▸ Assignment:
Each line of the listing below that includes "completionMasks" should be reported.

▸ Excerpted data:
+++
-- ==== Sys2Proof/Machine/Ops.lean ====
section
/-!
DEFINITION. Switches, traps and records (07_coroutines.md R185 to R211): what a forced and a voluntary switch save, taking a trap,
closing a record, waiting, and readiness.
-/

namespace Sys2Proof.Machine

/-! ## What a switch saves -/

/-- The saved set of a context: live-mask layout (R196, Table 7.5). -/
def forcedSet (vdirty : Word) : Word := 0xFFFFFF0000000000#64 ||| (vdirty &&& 0xFFFFFFFFFF#64)

/-- Whether a forced switch of this context leaves out a register that is not zero (R198). -/
def Ctx.loses (c : Ctx) : Bool :=
  (List.range 32).any (fun i => !c.vdirty.getLsbD i && c.v.toList.getD i 0#16384 != 0#16384) ||
  (List.range 8).any (fun i => !c.vdirty.getLsbD (32 + i) && c.m.toList.getD i 0#2048 != 0#2048) ||
  (List.range 4).any (fun i => !c.vdirty.getLsbD (40 + i) && c.sh.toList.getD i 0#1024 != 0#1024)

/-- The registers after a forced switch and a resumption: a vector, mask or shadow register whose vdirty bit is clear is not saved
(R198); where it was not zero its value is open (log 10). -/
def Ctx.forced (c : Ctx) (fresh : Nat) : Ctx :=
  if c.loses then
    { c with
      v := Vector.ofFn fun i => if c.vdirty.getLsbD i.val || c.v[i] == 0#16384 then c.v[i] else Config.lostVector (fresh + i.val)
      m := Vector.ofFn fun i => if c.vdirty.getLsbD (32 + i.val) || c.m[i] == 0#2048 then c.m[i] else Config.lostMask (fresh + i.val)
      sh := Vector.ofFn fun i =>
        if c.vdirty.getLsbD (40 + i.val) || c.sh[i] == 0#1024 then c.sh[i] else Config.lostShadow (fresh + i.val) }
  else c

/-- The registers after a voluntary switch with saved set `live`: every v, m and x8 to x31 register outside it and every shadow
reads zero, and vdirty keeps the saved set's bits (R197). -/
def Ctx.voluntary (c : Ctx) (live : Word) : Ctx :=
  { c with
    x := Vector.ofFn fun i => if i.val < 8 || live.getLsbD (32 + i.val) then c.x[i] else 0#64
    v := Vector.ofFn fun i => if live.getLsbD i.val then c.v[i] else 0#16384
    m := Vector.ofFn fun i => if live.getLsbD (32 + i.val) then c.m[i] else 0#2048
    sh := Vector.replicate 4 0#1024
    vdirty := c.vdirty &&& live &&& 0xFFFFFFFFFF#64 }

/-- The completion mask register that a copy command names: bits [55] and [54:52] of its control word (10_scratchpad_copy.md
Table 10.7); a stream, a remote store and a send name none. -/
def CopyCmd.mask? (c : CopyCmd) : Option (BitVec 3) :=
  match c.kind with
  | .stream => none
  | .remote => none
  | .send => none
  | .tile => if c.control.getLsbD 55 then some (c.control.extractLsb' 52 3) else none
  | .gather => if c.control.getLsbD 55 then some (c.control.extractLsb' 52 3) else none
  | .grid => if c.control.getLsbD 55 then some (c.control.extractLsb' 52 3) else none
  | .kvs => if c.control.getLsbD 55 then some (c.control.extractLsb' 52 3) else none

/-- The masks that outstanding copy commands of the coroutine in slot `n` complete into, in live-mask layout (R197). -/
def Core.completionMasks (k : Core) (n : BitVec 8) : Word :=
  k.copies.foldl (fun acc c =>
    match c.mask? with
    | some m => if c.slot = n ∧ c.issuer = .present then acc ||| (1#64 <<< (32 + m.toNat)) else acc
    | none => acc) 0#64

/-! ## Leaving the core -/

/-- The running coroutine's context saved into its slot, epc holding the resume point, and the core left without one (R196). -/
def Core.leave (k : Core) (ctx : Ctx) (kind : FrameKind) (saved : Word) (f : Slot → Slot) : Core :=
  match k.run with
  | none => k
  | some n =>
    { k.updSlot n (fun t => f { t with ctx := { ctx with epc := ctx.pc }, kind := kind, saved := saved, spilled := false }) with run := none, passed := none }

/-- The uncommitted instructions of both queues put into a vector queue frame (R198, R199). -/
def Ctx.framed (c : Ctx) : Ctx :=
  { c with vq := c.vq.map fun e => { e with framed := true }, mq := c.mq.map fun e => { e with framed := true } }

/-- A forced switch of the running coroutine of a core (R198); `f` sets what becomes of its slot. -/
def Core.forceOut (k : Core) (fresh : Nat) (f : Slot → Slot) : Core :=
  k.leave (k.ctx.forced fresh).framed .forced (forcedSet k.ctx.vdirty) f

/-- A voluntary switch of the running coroutine with a live mask (R197). A live set beyond the claim takes its units by spills (R191, R194; log
55). -/
def Core.volunteer (k : Core) (live : Word) (f : Slot → Slot) : Core :=
  let saved := live ||| k.completionMasks (k.run.getD 0#8)
  (k.leave (k.ctx.voluntary saved) .voluntary saved f).fit 256

/-- Slot `n` enters ready with the next sequence number (R187). -/
def Core.stamp (k : Core) (n : BitVec 8) : Core :=
  { k.updSlot n (fun t => { t with state := .ready, seq := k.seqCount, recent := k.recentCount }) with
    seqCount := k.seqCount + 1#64, recentCount := k.recentCount + 1#64 }

/-- The cause register of a stop: code, vec and st (R208). -/
def causeWord (code : BitVec 8) (vec st : Bool) : Word :=
  code.zeroExtend 64 ||| (if vec then 0x100#64 else 0#64) ||| (if st then 0x200#64 else 0#64)

/-- Whether a stop saves a vector queue frame (R198). -/
def Ctx.hasFrame (c : Ctx) : Bool := !c.vq.isEmpty || !c.mq.isEmpty

/-- The stop's values in cause, eaddr and epc, and the resume point (R206, R208). -/
def Ctx.stopped (c : Ctx) (code : BitVec 8) (eaddr : Word) (st : Bool) (epc : Offset) : Ctx :=
  { c with cause := causeWord code c.hasFrame st, eaddr := eaddr, epc := epc, pc := epc }

/-- A trap of the running coroutine of core `k` (R206): it stops under R198, its cause, eaddr and epc take the trap's values, its
slot enters held, and, where `record` says so, a record naming it joins the core's queue; a crew 0 coroutine that holds an open
record halts the core (R211). -/
def Core.trapOut (k : Core) (fresh : Nat) (code : BitVec 8) (eaddr : Word) (st : Bool) (epc : Offset) (record : Bool) : Core :=
  match k.run with
  | none => k
  | some n =>
    let k1 := { k with ctx := k.ctx.stopped code eaddr st epc }
    let k2 := k1.forceOut fresh fun t => { t with state := .held, records := t.records + 1 }
    { k2 with
      records := if record then
          k2.records ++ [⟨code, st, k.ctx.hasFrame, coidOf k.id n, eaddr, epc, none, false, k.id⟩]
        else k2.records
      halted := k2.halted || (supSlot n && k.ctx.record.isSome) }

/-- An error record for ERROR_QUERY (17_host_security_power.md Table 17.3). -/
def State.logError (s : State) (kind value : Nat) : State :=
  { s with kerlo := { s.kerlo with errors := s.kerlo.errors ++ [BitVec.ofNat 64 (kind * 2 ^ 56 + value)] } }

/-- TAKING AN EXCEPTION: the trap of the running coroutine (00_scope.md Table 0.4 Trap, 07_coroutines.md R206, R211). -/
def State.trap (s : State) (code : BitVec 8) (eaddr : Word) (st : Bool) (epc : Offset) : State :=
  let s1 := { s with me := s.me.trapOut s.fresh code eaddr st epc true, fresh := s.fresh + 44 }
  if s1.me.halted ∧ ¬s.me.halted then s1.logError 1 s.me.id.toNat else s1

/-- A trap at the instruction that executes, whose resume point is its own offset (R204, R39). -/
def State.trapHere (s : State) (code : BitVec 8) (eaddr : Word) (st : Bool) : State := s.trap code eaddr st s.pc

/-- Trap(ILLEGAL) (Table 7.9). -/
def State.illegal (s : State) : State := s.trapHere 0x01#8 0#64 false
/-- Trap(PRIVILEGE) (Table 7.9). -/
def State.privilege (s : State) : State := s.trapHere 0x02#8 0#64 false
/-- Trap(VECTOR_OFF) (Table 7.9). -/
def State.vectorOff (s : State) : State := s.trapHere 0x04#8 0#64 false
/-- Trap(TOKEN_STALE) with the handle in eaddr (Table 7.9). -/
def State.tokenStale (s : State) (h : Word) : State := s.trapHere 0x09#8 h false

/-- Whether a queued vector instruction's access is a store (cause.st, 10_scratchpad_copy.md R302). -/
def VOp.isStore : VOp → Bool
  | .store _ _ _ => true
  | .atomicAdd _ => true
  | _ => false

/-- Whether a queued vector instruction accesses memory. -/
def VOp.isMemory : VOp → Bool
  | .load _ _ => true
  | .chase _ _ => true
  | .loadSeg _ _ => true
  | op => op.isStore

/-- Whether a queued matrix instruction is an msave, whose writes are stores of its coroutine (12_matrix.md R370). -/
def MOp.isSave : MOp → Bool
  | .save _ _ => true
  | _ => false

/-- The place in program order of the last queued vector access or msave; 0 where there is none (09_visibility.md R270, 12_matrix.md R370). -/
def Ctx.lastAccess (c : Ctx) : Nat :=
  ((c.vq.filter fun e => e.op.isMemory).map (·.ord) ++ (c.mq.filter fun e => e.op.isSave).map (·.ord)).foldl max 0

/-- vdirty's bits of registers that an instruction is to write, set at issue; a vrel still queued keeps them for its commit (05_lanes.md R134,
R153). -/
def Ctx.mark (c : Ctx) (dirty : Word) : Ctx :=
  { c with vdirty := c.vdirty ||| dirty, vq := c.vq.map fun e => if e.op = .release then { e with dirty := e.dirty ||| dirty } else e }

/-- A write of vdirty at level S, which a vrel still queued does not undo (05_lanes.md R134). -/
def Ctx.setDirty (c : Ctx) (w : Word) : Ctx :=
  { c with vdirty := w, vq := c.vq.map fun e => if e.op = .release then { e with dirty := w } else e }

/-! ## Waiting and readiness -/

/-- Whether a core's escapement sees a cell's state directly: a cell of its own (R186, 08_tokens.md R243). -/
def State.sees (s : State) (k : Core) (h : Word) : Bool := hDev h == s.devNo && hCore h == k.id

/-- Whether a wait of slot `t` of core `k` is satisfied, as its escapement knows it: its own cells and fault tokens directly, a cell of
another core or device by its wake (R186, 08_tokens.md R243). -/
def State.slotReady (s : State) (k : Core) (t : Slot) : Bool :=
  match t.waitFor with
  | .nothing => true
  | .fault => s.faultCondition t.handle
  | .token => if s.sees k t.handle then s.condition (k.crewOf t.num) t.handle t.asks else t.woken
  | .resource => if s.sees k t.handle then s.condition (k.crewOf t.num) t.handle t.asks else t.woken

/-- One slot made ready or waiting by its condition (R186); a slot that leaves ready loses its number (R187). -/
def State.settleSlot (s : State) (k : Core) (t : Slot) : Core :=
  match t.state with
  | .waiting => if s.slotReady k t then k.stamp t.num else k
  | .ready => if s.slotReady k t then k else k.updSlot t.num fun u => { u with state := .waiting }
  | .running => k
  | .held => k

/-- Every slot of a core made ready or waiting by its condition, in slot order (R186). -/
def State.settleCore (s : State) (k : Core) : Core := k.slots.foldl (fun k' t => s.settleSlot k' t) k

/-- The slots of a core that wait on a hardware resource cell made ready or waiting by its count, which changes without an operation on the
cell (R186, R195, 08_tokens.md R229, R234). -/
def State.settleResources (s : State) (k : Core) : Core :=
  (k.slots.filter fun t => (t.waitFor == .token || t.waitFor == .resource) && isResource t.handle).foldl (fun k' t => s.settleSlot k' t) k

/-- The slots of core `c` settled. -/
def State.settle (s : State) (c : BitVec 10) : State := s.setCore (s.settleCore (s.coreAt c))

/-- A slot that its last closed record leaves: waiting or ready by its condition; a faulted crew's slot stays held
(R186, R207, 08_tokens.md R248). -/
def Slot.unhold (t : Slot) : Slot :=
  let n := t.records - 1
  { t with records := n, state := if t.state = .held ∧ n = 0 ∧ !t.crewFault then .waiting else t.state }

/-- A record closed: its epc becomes the resume point of the coroutine it names, which then waits or is ready by its condition
(04_scalar.md R122, 07_coroutines.md R186, R207, R208). A CONTEXT_PRESSURE record, and one whose
coroutine no longer stands held in its slot, close alone. -/
def State.closeRecord (s : State) (r : Record) : State :=
  if r.code = 0x0E#8 ∨ r.detached then s
  else
    let c := coidCore r.rcoid
    let pc := r.epc &&& 0x7FFFE#19
    let s1 := s.updCore c fun k => k.updSlot (coidSlot r.rcoid) fun t =>
      if t.records = 0 then t else { t.unhold with ctx := { t.ctx with epc := pc, pc := pc } }
    s1.settle c

/-- RETURNING FROM AN EXCEPTION: the record that the running coroutine holds open closes, and the coroutine goes on
(04_scalar.md R122). -/
def State.trapReturn (s : State) (r : Record) : State :=
  (s.updCtx fun c => { c with record := none }).closeRecord r

/-- The running coroutine suspends on a token under a forced save, with the instruction to run again (01_machine.md R26,
07_coroutines.md R192). -/
def State.suspend (s : State) (h phase : Word) : State :=
  let k := s.me.forceOut s.fresh fun t =>
    { t with state := .waiting, waitFor := .resource, handle := h, phase := phase, woken := false }
  { s with me := k, fresh := s.fresh + 44 }.settle s.me.id

/-- A CONTEXT_PRESSURE record on core `c` naming the requester, unless one is queued (R207, R209). -/
def State.pressure (s : State) (c : BitVec 10) (who : BitVec 18) : State :=
  s.updCore c fun k =>
    if k.records.any fun r => r.code = 0x0E#8 then k
    else { k with records := k.records ++ [⟨0x0E#8, false, false, who, 0#64, 0#19, none, false, c⟩] }

/-- Room in the context cache for the claim that vdirty would raise (07_coroutines.md R192): made by spills, or the coroutine
suspends on the context token with a CONTEXT_PRESSURE record. -/
def State.claimDirty (s : State) (dirty : Word) : State × Bool :=
  let extra := claimUnits (s.me.ctx.vdirty ||| dirty) - claimUnits s.me.ctx.vdirty
  if extra = 0 then (s, true)
  else
    match Core.makeRoom 0 extra 256 s.me with
    | some k => ({ s with me := k }, true)
    | none => ((s.pressure s.me.id s.coid).suspend (resourceHandle s.devNo s.me.id 1#16) 0#64, false)

/-- A forced switch of core `c` by QUANTUM or PREEMPT without a record: ready at the tail of its class (R203, R205). -/
def State.preemptOut (s : State) (c : BitVec 10) (code : BitVec 8) : State :=
  let k := s.coreAt c
  match k.run with
  | none => s
  | some n =>
    let k1 := { k with ctx := k.ctx.stopped code 0#64 false k.ctx.pc }
    let k2 := (k1.forceOut s.fresh fun t => { t with waitFor := .nothing }).stamp n
    { s with fresh := s.fresh + 44 }.setCore k2

/-- A coroutine held by a record of `code` that is queued on its core: the running one is switched out (R227, R203, R316). -/
def State.holdBy (s : State) (i : BitVec 18) (code : BitVec 8) (eaddr : Word) (st : Bool) (entry : Option (BitVec 3)) : State :=
  let k := s.coreAt (coidCore i)
  let n := coidSlot i
  let s1 : State :=
    if k.run = some n then
      let k1 := { k with ctx := if entry.isNone then k.ctx.stopped code eaddr st k.ctx.pc else k.ctx }
      { s with fresh := s.fresh + 44 }.setCore (k1.forceOut s.fresh fun t => { t with state := .held, waitFor := .nothing, records := t.records + 1 })
    else s.setCore (k.updSlot n fun t => { t with state := .held, records := t.records + 1 })
  let t := (s1.coreAt (coidCore i)).slot? n
  s1.updCore (coidCore i) fun k' =>
    { k' with records := k'.records ++
        [⟨code, st, (t.map fun u => u.ctx.hasFrame).getD false, i, eaddr, (t.map fun u => u.ctx.pc).getD 0#19, entry, t.isNone, coidCore i⟩] }

end Sys2Proof.Machine
end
+++
▸ Response to this exercise:
def Core.completionMasks (k : Core) (n : BitVec 8) : Word :=
  let saved := live ||| k.completionMasks (k.run.getD 0#8)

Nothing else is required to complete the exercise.